INPUT MATERIAL:
[Start of section]

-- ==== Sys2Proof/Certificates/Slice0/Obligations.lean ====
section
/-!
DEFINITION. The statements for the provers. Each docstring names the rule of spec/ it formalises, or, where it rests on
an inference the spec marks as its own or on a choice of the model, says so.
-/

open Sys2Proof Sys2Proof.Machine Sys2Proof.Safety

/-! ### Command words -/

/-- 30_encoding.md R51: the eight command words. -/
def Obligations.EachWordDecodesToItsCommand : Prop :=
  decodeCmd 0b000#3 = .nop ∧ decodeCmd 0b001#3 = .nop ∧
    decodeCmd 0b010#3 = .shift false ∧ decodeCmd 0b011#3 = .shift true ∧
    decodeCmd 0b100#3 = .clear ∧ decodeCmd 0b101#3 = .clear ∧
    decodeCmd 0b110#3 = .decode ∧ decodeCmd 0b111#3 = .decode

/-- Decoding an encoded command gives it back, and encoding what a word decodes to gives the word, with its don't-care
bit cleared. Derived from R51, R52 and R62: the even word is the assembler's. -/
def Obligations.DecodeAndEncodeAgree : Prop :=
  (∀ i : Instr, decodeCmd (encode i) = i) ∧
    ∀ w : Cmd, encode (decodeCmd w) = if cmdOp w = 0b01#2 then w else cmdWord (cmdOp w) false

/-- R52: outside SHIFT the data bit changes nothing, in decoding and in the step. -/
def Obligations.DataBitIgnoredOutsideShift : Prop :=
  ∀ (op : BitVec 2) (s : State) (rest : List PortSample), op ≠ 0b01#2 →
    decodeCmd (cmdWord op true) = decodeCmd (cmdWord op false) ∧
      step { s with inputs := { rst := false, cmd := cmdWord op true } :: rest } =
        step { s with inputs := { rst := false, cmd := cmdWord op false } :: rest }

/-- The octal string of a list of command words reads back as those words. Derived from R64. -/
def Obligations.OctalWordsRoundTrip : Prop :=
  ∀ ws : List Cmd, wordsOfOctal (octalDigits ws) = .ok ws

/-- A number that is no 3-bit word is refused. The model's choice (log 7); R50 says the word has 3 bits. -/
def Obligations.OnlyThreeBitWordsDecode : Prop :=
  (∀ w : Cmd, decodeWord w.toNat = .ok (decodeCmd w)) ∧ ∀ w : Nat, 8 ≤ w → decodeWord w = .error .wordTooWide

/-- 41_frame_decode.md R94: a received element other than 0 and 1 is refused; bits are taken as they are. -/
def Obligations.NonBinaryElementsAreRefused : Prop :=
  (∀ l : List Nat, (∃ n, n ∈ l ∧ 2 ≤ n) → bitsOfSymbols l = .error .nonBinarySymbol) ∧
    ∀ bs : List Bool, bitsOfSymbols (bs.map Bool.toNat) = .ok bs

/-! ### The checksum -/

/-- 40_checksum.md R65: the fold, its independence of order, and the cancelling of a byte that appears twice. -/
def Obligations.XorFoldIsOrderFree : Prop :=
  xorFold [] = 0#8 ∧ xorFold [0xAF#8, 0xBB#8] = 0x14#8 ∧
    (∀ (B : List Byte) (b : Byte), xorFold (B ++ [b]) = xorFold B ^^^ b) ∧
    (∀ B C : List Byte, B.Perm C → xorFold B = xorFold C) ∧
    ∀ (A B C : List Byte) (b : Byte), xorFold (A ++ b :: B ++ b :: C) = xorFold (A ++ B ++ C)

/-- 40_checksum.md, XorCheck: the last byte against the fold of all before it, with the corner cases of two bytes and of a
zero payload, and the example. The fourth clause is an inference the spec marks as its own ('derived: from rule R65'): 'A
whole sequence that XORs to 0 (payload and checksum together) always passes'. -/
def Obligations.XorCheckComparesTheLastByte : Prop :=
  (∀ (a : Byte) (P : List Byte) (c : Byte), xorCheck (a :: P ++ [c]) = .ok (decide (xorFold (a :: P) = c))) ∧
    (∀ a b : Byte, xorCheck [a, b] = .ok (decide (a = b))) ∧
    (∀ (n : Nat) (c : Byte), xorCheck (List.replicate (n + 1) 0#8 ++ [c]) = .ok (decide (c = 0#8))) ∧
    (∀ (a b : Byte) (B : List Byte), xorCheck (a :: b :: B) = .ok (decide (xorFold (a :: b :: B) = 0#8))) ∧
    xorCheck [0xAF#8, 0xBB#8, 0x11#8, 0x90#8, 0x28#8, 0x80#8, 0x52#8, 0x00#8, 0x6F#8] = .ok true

[End of section]

WHAT THIS TASK INVOLVES: Where does the word "from" occur in the records? Return every line that holds it.

ANSWER SECTION:
bit cleared. Derived from R51, R52 and R62: the even word is the assembler's. -/
/-- The octal string of a list of command words reads back as those words. Derived from R64. -/
zero payload, and the example. The fourth clause is an inference the spec marks as its own ('derived: from rule R65'): 'A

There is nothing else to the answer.